The result is that the Foreign Direct Product Rule will now apply to a much broader set of items than under the May 2020 amendment, including commercial off-the-shelf items when there is knowledge that the items will be incorporated in or used in items that Huawei will ultimately buy or order or are part of a transaction to which Huawei is otherwise a party.
The controls imposed by this amendment have been incorporated in Footnote 1 to the Entity List.7 The Rule establishes a case-by-case license review policy (as opposed to a presumption of denial) specifically for items controlled under Footnote 1 that are capable of supporting the “development” or “production” of telecom systems, equipment and devices at below the 5G level. For those items, the sophistication and capabilities of the technology will be a factor to consider in the license application review.
While the Rule is effective as of August 17, 2020, it carves out exceptions that allow some ongoing activities made in reliance upon the regulatory framework pre-dating the Rule, including shipments of (1) items subject to the EAR that were en route aboard a carrier to a port on August 17, 2020, made pursuant to actual orders; (2) foreign-produced items that will be incorporated into, or will be used in the “production” or “development” of, any “part,” “component” or “equipment” produced, purchased or ordered by Huawei and that on August 17, 2020, were on a dock for loading, laden aboard an exporting or transferring carrier, or en route aboard a carrier to a port of export or to the consignee/end-user pursuant to an actual order; and (3) foreign-produced items involved in transactions in which Huawei is a party and whose “production” started prior to August 17, 2020, so long as they have been exported, re-exported or transferred (in-country) before midnight (local time) on September 14, 2020.
The Chinese government objected strongly to the US action as it has done with previous restrictions targeting Huawei. Because the changes effected by the new Rule are consistent with prior US actions severely restricting Huawei’s access to US goods and technology, and were in part a response to comments BIS received since May 2020 about loopholes in the Foreign Direct Product Rule, it is possible that the Chinese response to the US action may be limited in the short term, as China views it as a long-running issue with the United States. However, businesses operating in both countries should closely monitor developments in this area.
NEXT STEPS FOR BUSINESS
As a result of BIS’ Rule, companies who relied on the TGL authorizations that have expired and not been replaced must cease those activities immediately unless they fall within the scope of the Savings Clause. In addition, both US and non-US companies should evaluate their supply chains and sales distribution channels for transactions involving Huawei and the extent to which BIS’ action could impact them. Furthermore, businesses that supply products directly or indirectly to Huawei should promptly review the items they supply that are not otherwise subject to the EAR to determine whether they are the direct product of certain US technology or software that would be captured by the Foreign Direct Product Rule.
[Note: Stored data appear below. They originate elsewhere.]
/-- PROPERTY_SET_CC_EN_SET (R106). -/
def execPropertySetCcEnSet (cmd : AdminCmd) (s : State) : Host.Outcome State Fault Refusal :=
  adminRow (AdminOp.propertySet.on cmd) (ccHit cmd (fun old new => !ccEn old && ccEn new)) s

/-- PROPERTY_SET_SHUTDOWN (R106): a write of CC that leaves CC.EN. -/
def execPropertySetShutdown (cmd : AdminCmd) (s : State) : Host.Outcome State Fault Refusal :=
  adminRow (AdminOp.propertySet.on cmd) (ccHit cmd (fun old new => ccEn old == ccEn new)) s

/-- NVME_KEEP_ALIVE (R81). -/
def execNvmeKeepAlive (cmd : AdminCmd) (s : State) : Host.Outcome State Fault Refusal := adminRow (AdminOp.keepAlive.on cmd) (fun _ => true) s

/-- INVALID_COMMAND_OPCODE (R80, R88), on an admin or an I/O queue. -/
def execInvalidCommandOpcode (conn cid : Nat) (s : State) : Host.Outcome State Fault Refusal :=
  adminRow (AdminOp.invalid.plain conn cid) (fun _ => true) s

/-- NVME_ABORT (R103). -/
def execNvmeAbort (cmd : AdminCmd) (s : State) : Host.Outcome State Fault Refusal := adminRow (AdminOp.abort.on cmd) (fun _ => true) s

/-- NVME_GET_FEATURES (R94). -/
def execNvmeGetFeatures (cmd : AdminCmd) (s : State) : Host.Outcome State Fault Refusal :=
  adminRow (AdminOp.getFeatures.on cmd) (fun _ => true) s

/-- Whether a Set Features names a feature of its row, or one outside Table 5.5. -/
def featHit (x : AdminCmd) (fids : List Nat) (_ : Assoc) : Bool :=
  fids.contains (getBits x.cdw10 7 0) || !featIds.contains (getBits x.cdw10 7 0)

/-- SET_FEATURES_POWER_MANAGEMENT (R112). -/
def execSetFeaturesPowerManagement (cmd : AdminCmd) (s : State) : Host.Outcome State Fault Refusal :=
  adminRow (AdminOp.setFeatures.on cmd) (featHit cmd [0x02]) s

/-- SET_FEATURES_NUMBER_OF_QUEUES (R80). -/
def execSetFeaturesNumberOfQueues (cmd : AdminCmd) (s : State) : Host.Outcome State Fault Refusal :=
  adminRow (AdminOp.setFeatures.on cmd) (featHit cmd [0x07]) s

/-- SET_FEATURES_ASYNC_EVENT_CONFIG (R96). -/
def execSetFeaturesAsyncEventConfig (cmd : AdminCmd) (s : State) : Host.Outcome State Fault Refusal :=
  adminRow (AdminOp.setFeatures.on cmd) (featHit cmd [0x0B]) s

/-- SET_FEATURES_APST (R112). -/
def execSetFeaturesApst (cmd : AdminCmd) (s : State) : Host.Outcome State Fault Refusal :=
  adminRow (AdminOp.setFeatures.on cmd) (featHit cmd [0x0C]) s

/-- SET_FEATURES_KEEP_ALIVE_TIMER (R94). -/
def execSetFeaturesKeepAliveTimer (cmd : AdminCmd) (s : State) : Host.Outcome State Fault Refusal :=
  adminRow (AdminOp.setFeatures.on cmd) (featHit cmd [0x0F]) s

/-- SET_FEATURES_HOST_BEHAVIOR (R94). -/
def execSetFeaturesHostBehavior (cmd : AdminCmd) (s : State) : Host.Outcome State Fault Refusal :=
  adminRow (AdminOp.setFeatures.on cmd) (featHit cmd [0x16]) s
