/-- ROCE_ACK_TIMEOUT (R305). -/
def execRoceAckTimeout (conn : Nat) (s : State) : Host.Outcome State Fault Refusal :=
  onCtl (fun _ c =>
    match c.conn? conn with
    | some x => if x.tcp then c else c.connRetry conn x (c.get F.NET_RC_CFG_retry_cnt)
    | none => c) s

/-- TCP_RTO_EXPIRE (R306): after the limit of consecutive timeouts the device resets the connection. -/
def execTcpRtoExpire (conn : Nat) (s : State) : Host.Outcome State Fault Refusal :=
  onCtl (fun _ c =>
    match c.conn? conn with
    | some x =>
      if !x.tcp then c
      else if x.retries + 1 < c.get F.NET_TCP_CFG_retries then c.connRetry conn x (c.get F.NET_TCP_CFG_retries)
      else (c.emit (.tcpReset x.port)).connLost conn
    | none => c) s

/-- TCP_SEGMENT_RECEIVE (R306): a segment acknowledges `acked` bytes of pushed data and delivers `data` of H2CData PDUs; a PDU whose data
digest is wrong ends the oldest PULL with XFER_ERR; a FIN or RST ends the connection (R81). -/
def execTcpSegmentReceive (np : Fin 24) (conn mac vlan acked : Nat) (data : List Byte) (digestBad close : Bool) (s : State) :
    Host.Outcome State Fault Refusal :=
  onAll (fun m c =>
    if !c.netUp np.val then (m, c)
    else match c.conn? conn with
      | none => (m, (c.frameIn np.val none 0).frameNoMatch np.val)
      | some x =>
        if !x.tcp ∨ x.port ≠ np.val then (m, (c.frameIn np.val none 0).frameNoMatch np.val)
        else
          let c1 := c.connFrame conn (x.from_ mac vlan) data.length
          let r := c1.xferMove m conn acked (if digestBad then [] else data)
          let c2 := if !digestBad then r.2
            else match (r.2.conn? conn) with
              | none => r.2
              | some y =>
                match y.xfers.find? (fun t => !t.push) with
                | some t => (r.2.setXfers conn y (y.xfers.erase t)).xferEnd y.port t 0x41
                | none => r.2
          (r.1, if close then c2.connLost conn else c2)) s

/-- A poisoned cell at a NET port: its frame is discarded; a transfer that meets poison twice ends with HBM_UE. -/
def Ctl.netPoison (c : Ctl) (np conn : Nat) : Ctl :=
  let c1 := c.emit (.frameDiscard np)
  match c1.conn? conn with
  | none => c1
  | some x =>
    match x.xfers.find? (fun t => t.push) with
    | none => c1
    | some t =>
      if t.poison = 0 then c1.setConn conn { x with xfers := x.xfers.map (fun u => if u = t then { u with poison := 1 } else u) }
      else ((c1.setConn conn { x with xfers := x.xfers.erase t }).crmBufferBad (ptrAddr t.ptr)).xferEnd x.port t 0x03
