/-- Events, Identify, log pages, firmware and self-test by NVMe, and Chieb in-band (05_host_command_path.md, R82, R90 to R93, R95, R96, R112): each
completes with the effect named, for a capsule that is served. Where the spec leaves a choice, the clauses follow the model's: notes/assumptions
14, 37, 47, 48, 68, 77. -/
def Obligations.AdminServiceRowsComplete : Prop :=
  (∀ (s : State) (x : AdminCmd) (k tag : Nat) (a : Assoc), AdminServed s.c (AdminOp.asyncEvent.on x) k tag a →
    a.aers.length < 8 → a.events = [] →
    exec (.nvmeAsyncEventRequest x) s = .next (s.withCtl
      ((s.c.begun (AdminOp.asyncEvent.on x) k tag a).setAssoc k { a.alive s.c.dt with aers := a.aers ++ [x.cid] }))) ∧
  (∀ (s : State) (x : AdminCmd) (k tag : Nat) (a : Assoc) (e : AsyncEvent) (es : List AsyncEvent), AdminServed s.c (AdminOp.asyncEvent.on x)
    k tag a →
    a.aers.length < 8 → a.events = e :: es →
    exec (.nvmeAsyncEventRequest x) s = .next (s.withCtl
      (((s.c.begun (AdminOp.asyncEvent.on x) k tag a).setAssoc k
        { a.alive s.c.dt with events := es, masked := if e.maskable then a.masked ++ [e] else a.masked }).adminEnd x (a.alive s.c.dt) St.ok
        e.dw0 0))) ∧
  (∀ (s : State) (x : AdminCmd) (k tag : Nat) (a : Assoc), AdminServed s.c (AdminOp.identify.on x) k tag a →
    getBits x.cdw10 7 0 = 0x01 →
    exec (.nvmeIdentify x) s = .next (s.withCtl
      (((s.c.begun (AdminOp.identify.on x) k tag a).emit (.hostData x.conn x.cid (.bytes ((s.c.begun (AdminOp.identify.on x) k tag
        a).idController k (a.alive s.c.dt))))).adminEnd x (a.alive s.c.dt) St.ok 0 0))) ∧
  (∀ (s : State) (x : AdminCmd) (k tag : Nat) (a : Assoc), AdminServed s.c (AdminOp.identify.on x) k tag a →
    getBits x.cdw10 7 0 = 0x02 → x.nsid ≠ 0xFFFFFFFF →
    exec (.nvmeIdentify x) s = .next (s.withCtl
      (((s.c.begun (AdminOp.identify.on x) k tag a).emit (.hostData x.conn x.cid (.nsList (((s.c.visibleNs a.tenant).filter (fun n => decide
        (x.nsid < n))).take 1024)))).adminEnd x (a.alive s.c.dt) St.ok 0 0))) ∧
  (∀ (s : State) (x : AdminCmd) (k tag free : Nat) (a : Assoc) (p : Page), AdminServed s.c (AdminOp.getLogPage.on x) k tag a →
    getBits x.cdw10 7 0 ≠ 0x70 → (s.c.begun (AdminOp.getLogPage.on x) k tag a).logPage k (a.alive s.c.dt) x = .ok (p, free) →
    x.cdw12 = 0 → x.cdw13 = 0 → getBit x.cdw10 15 = true → 4 * (getBits x.cdw10 31 16 + 65536 * getBits x.cdw11 15 0 + 1) ≤ 2097152 →
    exec (.nvmeGetLogPage x) s = .next (s.withCtl
      ((((s.c.begun (AdminOp.getLogPage.on x) k tag a).tookN free).emit (.hostData x.conn x.cid (.bytes (p.cut 0 (4 * (getBits x.cdw10 31 16
        + 65536 * getBits x.cdw11 15 0 + 1)))))).adminEnd x (a.alive s.c.dt) St.ok 0 0))) ∧
  (∀ (s : State) (x : AdminCmd) (k tag : Nat) (a : Assoc) (c1 : Ctl), AdminServed s.c (AdminOp.fwDownload.on x) k tag a →
    4 * (x.cdw10.toNat + 1) ≤ 2097152 →
    (4 * (x.cdw10.toNat + 1)) % 4096 = 0 → (4 * x.cdw11.toNat) % 4096 = 0 → 4 * x.cdw11.toNat + 4 * (x.cdw10.toNat + 1) ≤ 67108864 →
    x.data.length = 4 * (x.cdw10.toNat + 1) → (s.c.begun (AdminOp.fwDownload.on x) k tag a).stageImage (4 * x.cdw11.toNat) x.data = some c1
      →
    exec (.nvmeFirmwareImageDownload x) s = .next (s.withCtl
      (c1.adminEnd x (a.alive s.c.dt) St.ok 0 0))) ∧
  (∀ (s : State) (x : AdminCmd) (look : ImgLook) (k tag : Nat) (a : Assoc), AdminServed s.c ⟨.fwCommit, x, look⟩ k tag a →
    (s.c.begun ⟨.fwCommit, x, look⟩ k tag a).nvFwRefusal (s.c.fsSlot (getBits x.cdw10 2 0)) (getBits x.cdw10 5 3) look = 0 →
    exec (.nvmeFirmwareCommit x look) s = .next (s.withCtl
      ((s.c.begun ⟨.fwCommit, x, look⟩ k tag a).commitBegin
        ⟨s.c.fsSlot (getBits x.cdw10 2 0), getBits x.cdw10 5 3, .nvme x.conn x.cid k, 0⟩))) ∧
  (∀ (s : State) (x : AdminCmd) (k tag : Nat) (a : Assoc), AdminServed s.c (AdminOp.selfTest.on x) k tag a →
    (getBits x.cdw10 3 0 = 1 ∨ getBits x.cdw10 3 0 = 2) →
    (x.nsid = 0 ∨ x.nsid = 0xFFFFFFFF ∨ s.c.nsAttached x.nsid a.tenant = true) → s.c.host.test = none →
    exec (.nvmeDeviceSelfTest x) s = .next (s.withCtl
      (let c1 := s.c.begun (AdminOp.selfTest.on x) k tag a
       let gs := s.c.testGroups x.nsid
       (({ c1 with host := { c1.host with test := some ⟨k, getBits x.cdw10 3 0 == 2, x.nsid, gs⟩ } } : Ctl).emit
         (.selfTest (getBits x.cdw10 3 0 == 2) gs)).adminEnd x (a.alive s.c.dt) St.ok 0 0))) ∧
  (∀ (s : State) (result : Fin 16) (d : DevTest) (a : Assoc), s.c.halted = false → s.c.mode ≠ .idleLow → s.c.host.test = some d →
    s.c.assoc? d.assoc = some a →
    Completes (.selfTestDone result) s (fun t =>
      t.c.host.test = none ∧
      t.c.assoc? d.assoc = some { a with stLog := ((⟨if d.extended then 2 else 1, result, d.nsid⟩ : SelfTestResult) :: a.stLog).take 20 } ∧
      t.c.regs = s.c.regs ∧ t.mem = s.mem ∧ t.pending = s.pending)) ∧
  (∀ (s : State) (x : AdminCmd) (k tag : Nat) (a : Assoc), AdminServed s.c (AdminOp.chiebRequest.on x) k tag a →
    s.c.flag F.HCP_CFG_inband_en = true → s.c.inband a = true →
    exec (.chiebRequestC1h x) s = .next (s.withBoth (chiebTake s.mem
      ((s.c.begun (AdminOp.chiebRequest.on x) k tag a).setAssoc k { a.alive s.c.dt with chieb := none })
      ⟨1 + k, .inband k, pktOf x.data, false, x.conn, x.cid⟩ x.data true))) ∧
  (∀ (s : State) (x : AdminCmd) (k tag : Nat) (a : Assoc) (bs : List Byte), AdminServed s.c (AdminOp.chiebReply.on x) k tag a →
    s.c.flag F.HCP_CFG_inband_en = true → s.c.inband a = true → a.chieb = some bs →
    exec (.chiebReplyC2h x) s = .next (s.withCtl
      ((((s.c.begun (AdminOp.chiebReply.on x) k tag a).setAssoc k { a.alive s.c.dt with chieb := none }).emit (.hostData x.conn x.cid
        (.bytes bs))).adminEnd x (a.alive s.c.dt) St.ok 0 0))) ∧
  (∀ (s : State) (k : Fin 4096) (a : Assoc), s.c.assoc? k = some a → a.ending = false → a.apstEn = true →
    (a.apst.getD a.ps (0, 0)).2 ≠ 0 → (a.apst.getD a.ps (0, 0)).1 ≠ a.ps → s.c.halted = false → s.c.mode ≠ .degraded →
    s.c.host.tags.any (fun p => p.2.kind.io && p.2.assoc == k.val) = false →
    Completes (.apstIdleTimer k) s (fun t =>
      let c1 := s.c.reach (a.idleAt + 1000000 * (a.apst.getD a.ps (0, 0)).2)
      t.c = (c1.setAssoc k { a with ps := (a.apst.getD a.ps (0, 0)).1, idleAt := c1.dt }).psApply ∧ t.mem = s.mem ∧ t.pending = s.pending))
        ∧
  (∀ (s : State) (x : AdminCmd) (k tag : Nat) (a : Assoc), AdminServed s.c (AdminOp.getLogPage.on x) k tag a →
    getBits x.cdw10 7 0 = 0x70 → a.discovery = true → x.cdw12 = 0 → x.cdw13 = 0 → getBit x.cdw10 15 = true → 4 * (getBits x.cdw10 31 16 +
      65536 * getBits x.cdw11 15 0 + 1) ≤ 2097152 →
    exec (.nvmeGetLogPage x) s = .next (s.withCtl
      ((((s.c.begun (AdminOp.getLogPage.on x) k tag a).tookFree).emit (.hostData x.conn x.cid (.discovery 0 (4 * (getBits x.cdw10 31 16 +
        65536 * getBits x.cdw11 15 0 + 1)) s.c.mgt.nqn (s.c.discoveryList (a.alive s.c.dt))))).adminEnd x (a.alive s.c.dt) St.ok 0 0)))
1 Addition of Huawei Non-U.S. Affiliates to the Entity List, the Removal of Temporary General License, and Amendments to General Prohibition Three (Foreign-Produced Direct Product Rule), 85 FR 51596 (Aug. 20, 2020).
4 The Huawei entities are located in the following countries: China (including Hong Kong), Argentina, Brazil, Chile, Egypt, France, Germany, India, Israel, Mexico, Morocco, the Netherlands, Peru, Russia, Singapore, South Africa, Switzerland, Thailand, Turkey, the United Arab Emirates, and the United Kingdom.